- Born: July 11, 1982
- Disappeared: June 19, 2024 (aged 41) Paradise Island, Nassau, The Bahamas
- Status: Missing for 2 years, 1 month and 24 days
- Website: findtaylorcasey.com

= Disappearance of Taylor Casey =

Unsolved 2024 disappearance in the Bahamas

Taylor Casey (born July 11, 1982) is an American missing person who disappeared on June 19, 2024.

From Chicago, Casey is a transgender woman of color and youth advocate, as well as a veteran of the United States Army. The fact she was transgender was originally hidden by her family, due to fears of discrimination. In summer 2024, she traveled to the Sivananda Ashram Yoga Retreat on Paradise Island (a resort island in the Bahamas). She had been a yoga instructor since 2009. Her visit to the island came following a January 16, 2024 travel warning regarding sex crimes in the country.

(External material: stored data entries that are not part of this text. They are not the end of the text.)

-- ==== Sys2Proof/Machine/Descriptors.lean ====
section
/-! DEFINITION. Descriptors (12, R271-R275): their fields, the checks 1 to 6 of R274 that every type shares, and the start of a descriptor in
flight. -/

namespace Sys2Proof.Machine

/-! ### Types and fields (12, "Descriptor types and their fields") -/

/-- Named bits of W1, W2 and W3 of a type; `none` for a reserved opcode. -/
def descMasks (op : Nat) : Option (Nat × Nat × Nat) :=
  let low (n : Nat) : Nat := 2 ^ n - 1
  match op with
  | 0x01 => some (low 40, low 16, 0)
  | 0x02 => some (low 40, low 14, 0)
  | 0x08 => some (low 16, low 64, 0)
  | 0x09 | 0x0A => some (low 40, 0, 0)
  | 0x0B => some (low 2, low 64, 0)
  | 0x10 | 0x3F => some (0, 0, 0)
  | 0x11 => some (low 17, low 40, low 16)
  | 0x12 => some (low 17 + at_ (low 10) 21, low 40, low 16)
  | 0x13 => some (low 32, low 32, 0)
  | 0x18 => some (at_ (low 52) 12, low 29 + at_ 3 30, low 17)
  | 0x19 => some (low 16, 0, low 17)
  | 0x1A => some (low 16, 0, 0)
  | 0x20 => some (low 24 + at_ (low 31) 33, low 64, low 14 + at_ (low 23) 41)
  | 0x21 => some (at_ (low 10) 38 + at_ 1 37 + at_ 1 34, 0, low 14)
  | 0x22 => some (at_ (low 10) 38 + at_ 7 35, low 64, 0)
  | 0x23 | 0x24 | 0x25 => some (at_ (low 10) 38, 0, 0)
  | 0x26 => some (at_ (low 10) 38 + low 5, 0, 0)
  | _ => none

/-- The bits that a word sets lie in a mask. -/
def within (w : Word) (mask : Nat) : Bool := w.toNat &&& mask = w.toNat

def Desc.ntok (d : Desc) : Nat := wf d.w3 13 0

/-- Bytes of payload that a descriptor's fields name, `none` for a form without payload. -/
def Desc.needs (d : Desc) : Option Nat :=
  match d.op with
  | 0x01 => some (wf d.w2 15 0)
  | 0x11 => if wb d.w1 16 then none else some (wf d.w3 15 0)
  | 0x12 => some (if wb d.w1 16 then 240 else wf d.w3 15 0)
  | 0x20 | 0x21 => some (4 * d.ntok)
  | _ => none

/-- In-band tokens. -/
def Desc.tokens (d : Desc) : List Nat := (upFrom 0 d.ntok).map fun i => leAt d.payload (4 * i) 3

/-- A reserved byte of a payload of tokens is not zero. -/
def Desc.tokensReserved (d : Desc) : Bool :=
  (upFrom 0 d.ntok).any (fun i => leAt d.payload (4 * i + 3) 1 ≠ 0) || (d.payload.drop (4 * d.ntok)).any (· ≠ 0)

/-- A header as it is fetched: its fields with the ring, the function and the payload that follows. -/
def descOf (sq cq : Nat) (f : Func) (h payload : List Byte) : Desc :=
  let w0 := wordAt h 0
  { sq := sq, cq := cq, tag := wf w0 15 0, op := wf w0 63 56, fence := wb w0 44, w1 := wordAt h 8, w2 := wordAt h 16, w3 := wordAt h 24,
    payload := payload, progress := .waiting, func := f }

/-- A reserved field of a header, or of what follows it, is not zero, or the opcode is reserved (check 1). -/
def Desc.reserved (d : Desc) (h : List Byte) : Bool :=
  match descMasks d.op with
  | none => true
  | some (a, b, c) =>
    wf (wordAt h 0) 43 16 ≠ 0 || !within d.w1 a || !within d.w2 b || !within d.w3 c || (slice h 32 32).any (· ≠ 0) ||
      (d.op = 0x0B && wf d.w1 1 0 = 3 && d.w2 ≠ 0) || ((d.op = 0x20 || d.op = 0x21) && d.tokensReserved)

/-! ### Region ranges -/

/-- Region bytes overlap a serving area of a serving partition (11, R242). -/
def State.inServing (s : State) (n a len : Nat) : Bool := (s.part n).srv.isSome && (s.servingAreas n).any (meets (a, len))

/-- The output records that a serving map names: KIND 4, LEN words of 4 bytes (11, R243, R247). -/
def State.recordAreas (s : State) (n : Nat) : List (Nat × Nat) := ((s.servingMap n).filter fun m => m.kind = 4).map fun m => (m.haddr, 4 * m.len)

/-- Region bytes that no host writes in a serving partition: its serving areas, and the output records (11, R243). -/
def State.guarded (s : State) (n a len : Nat) : Bool := s.inServing n a len || ((s.part n).srv.isSome && (s.recordAreas n).any (meets (a, len)))

/-- TOTAL_BYTES of an image at a region address, as the module reads it. -/
def State.imageTotal (s : State) (n a : Nat) : Nat := leNat (s.ownBytes n (a + 0x58) 8)

/-- Bytes of an image at a region address that its checks read. -/
def State.imageLen (s : State) (n a : Nat) : Nat := Nat.max 256 (Nat.min (s.imageTotal n a) (s.regionSize n))

/-! ### Checks 4 and 5 (12, R274, R276, R277, R280) -/

/-- Partitions that a REPAINT names. -/
def Desc.named (d : Desc) : List Nat := (upFrom 0 32).filter fun n => wb d.w1 n

/-- Check 4: the detail of a refusal with ACCESS. -/
def State.accessBad (s : State) (n : Nat) (d : Desc) : Option Nat :=
  let p := s.part n
  let a := wf d.w1 39 0
  match d.op with
  | 0x01 =>
    let len := wf d.w2 15 0
    match s.trippedIn n a len with
    | some k => some k
    | none => badIf ((p.st = .run || p.st = .hold) && p.wt ≠ .repainting && (s.layerExtents n).any (meets (a, len)) || s.guarded n a len) 0
  | 0x02 => s.trippedIn n a (wf d.w2 13 0)
  | 0x08 => match Tab.find p.gal (wf d.w1 15 0 % 4096) with
    | some o => badIf (s.handleCurrent n (wf d.w1 15 0) && !o.rd) 0
    | none => none
  | 0x09 | 0x0A => s.trippedIn n a (s.imageLen n a)
  | 0x13 => badIf (d.named.any fun m => s.owner m ≠ some d.func) 0
  | _ => none

/-- Check 5: the state of the partition allows the type (12, R274 table, R275, R279, R364; 10, R237). -/
def State.stateOk (s : State) (n : Nat) (d : Desc) : Bool :=
  let p := s.part n
  let serving := p.srv.isSome
  match d.op with
  | 0x01 | 0x02 | 0x09 => p.st ≠ .absent
  | 0x08 => p.st = .absent && p.loading.isNone
  | 0x0A => p.st = .armed || p.st = .faultStop
  | 0x0B =>
    wf d.w1 1 0 = 3 || (cf s .ptJobCfg n 0 31 16 = 1 && (match wf d.w1 1 0 with | 0 => p.st = .armed | 1 => p.st = .run | _ => p.st = .hold))
  | 0x10 | 0x11 | 0x12 => !p.weightless && (p.st = .armed || (p.st = .run && p.wt = .repainting))
  | 0x13 => (p.st = .armed || p.st = .run) && d.named.all fun m => !(s.part m).weightless
  | 0x18 | 0x19 | 0x1A | 0x3F => true
  | 0x26 => serving && p.st ≠ .absent
  | _ => serving && (p.st = .armed || p.st = .run || p.st = .hold)

/-- Check 6: ENTRIES is 1 without payload, and covers the payload otherwise (12, R274, R282). -/
def Desc.entriesBad (d : Desc) (entries : Nat) : Bool :=
  match d.needs with
  | none => entries ≠ 1
  | some b => decide (entries < 1 + ceilDiv b 64)

/-- The first of checks 1 to 6 that refuses a descriptor: its status and DETAIL. -/
def State.descCheck (s : State) (n : Nat) (d : Desc) (h : List Byte) (entries : Nat) : Option (Nat × Nat) :=
  firstBad [
    badIf (d.reserved h) (stRSVD, 0),
    badIf (d.tag = 65535) (stEXTENT, 0),
    badIf ((s.part n).flight.any fun e => e.tag = d.tag) (stTAGBUSY, 0),
    (s.accessBad n d).map fun k => (stACCESS, k),
    badIf (!s.stateOk n d) (stSTATE, 0),
    badIf (d.entriesBad entries) (stEXTENT, 0)]

/-! ### Starting (12, R271, R274, R275) -/

/-- Descriptors of the same ring fetched before the waiting one of a tag. -/
def Part.before (p : Part) (d : Desc) : List Desc :=
  (p.flight.takeWhile fun e => !(e.tag = d.tag && e.sq = d.sq && e.progress = .waiting)).filter fun e => e.sq = d.sq

/-- A descriptor may start: those before it in its ring have started, or with FENCE have completed. -/
def Part.mayStart (p : Part) (d : Desc) : Bool :=
  if d.fence then (p.before d).isEmpty else (p.before d).all fun e => e.progress ≠ .waiting

/-- The waiting descriptor of a tag, of a form that `ok` names, when it may start. -/
def Part.waiting (p : Part) (tag : Nat) (ok : Desc → Bool) : Option Desc :=
  match p.flight.find? fun d => d.tag = tag && d.progress = .waiting with
  | some d => if ok d ∧ p.mayStart d then some d else none
  | none => none

/-- A descriptor has started and completes later. -/
def State.started (s : State) (n : Nat) (d : Desc) : State :=
  s.updPart n fun p =>
    { p with flight := p.flight.map fun e => if e.tag = d.tag ∧ e.sq = d.sq ∧ e.progress = .waiting then { e with progress := .started } else e }

/-- The waiting descriptor starts: checks 4 and 5 hold at that moment too, and then `act` does what its type says. -/
def State.descRow (s : State) (pt : Pt) (tag : BitVec 16) (ok : Desc → Bool) (act : State → Nat → Desc → State) : State :=
  let n := pt.val
  match (s.part n).waiting tag.toNat ok with
  | none => s
  | some d =>
    match s.accessBad n d with
    | some k => s.complete n d { d.record n stACCESS with detail := BitVec.ofNat 64 k }
    | none => if s.stateOk n d then act (s.started n d) n d else s.finish n d stSTATE

/-- A row that may have to wait at a stack: a descriptor that has started and waits there goes on when its row comes again (05, R132), and checks 4 and 5 hold
again then: at a stack that has tripped meanwhile it completes with ACCESS (12, R276, R287). -/
def State.servedRow (s : State) (pt : Pt) (tag : BitVec 16) (ok : Desc → Bool) (act : State → Nat → Desc → State) : State :=
  let n := pt.val
  match (s.part n).flight.find? fun d => d.tag = tag.toNat && d.progress = .started && ok d with
  | some d =>
    match s.accessBad n d with
    | some k => s.complete n d { d.record n stACCESS with detail := BitVec.ofNat 64 k }
    | none => if s.stateOk n d then act s n d else s.finish n d stSTATE
  | none => s.descRow pt tag ok act

/-- The module reads region bytes for a descriptor once their stacks serve it: what the code finds there is counted and poisoned (05, R130, R132). -/
def State.readFor (s : State) (n : Nat) (d : Desc) (a len : Nat) (ecc : List EccAt) (act : State → State) : State :=
  s.whenServed n a len (n, d.tag) fun s => act (s.hostRead n a len ecc)

/-- Completed, or refused with a status. -/
def State.finishIf (s : State) (n : Nat) (d : Desc) (bad : Option Nat) (act : State → State) : State :=
  match bad with
  | some st => s.finish n d st
  | none => act s

end Sys2Proof.Machine
end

Casey was last seen the evening of June 18, 2024; the last time she and her mother, Collette Seymore, spoke, Seymore recalled sensing fear in Casey's voice. An unidentified man with a walkie-talkie, wearing a Boston Celtics baseball cap and black clothing was noticed near Casey that day. Casey was reported missing on June 19, after failing to attend yoga classes; she was confirmed missing by the Royal Bahamas Police Force on June 20.

In late July, authorities recovered Casey's iPhone and journal from the water after being led to their location by a search dog. Her family requested the Federal Bureau of Investigation search for her, citing possible discrimination from the Bahamas Police Force. Support for Casey came from Illinois senator Tammy Duckworth, the Embassy of the United States, Nassau and the Brave Space Alliance. Her family placed a $10,000 reward for information regarding her whereabouts.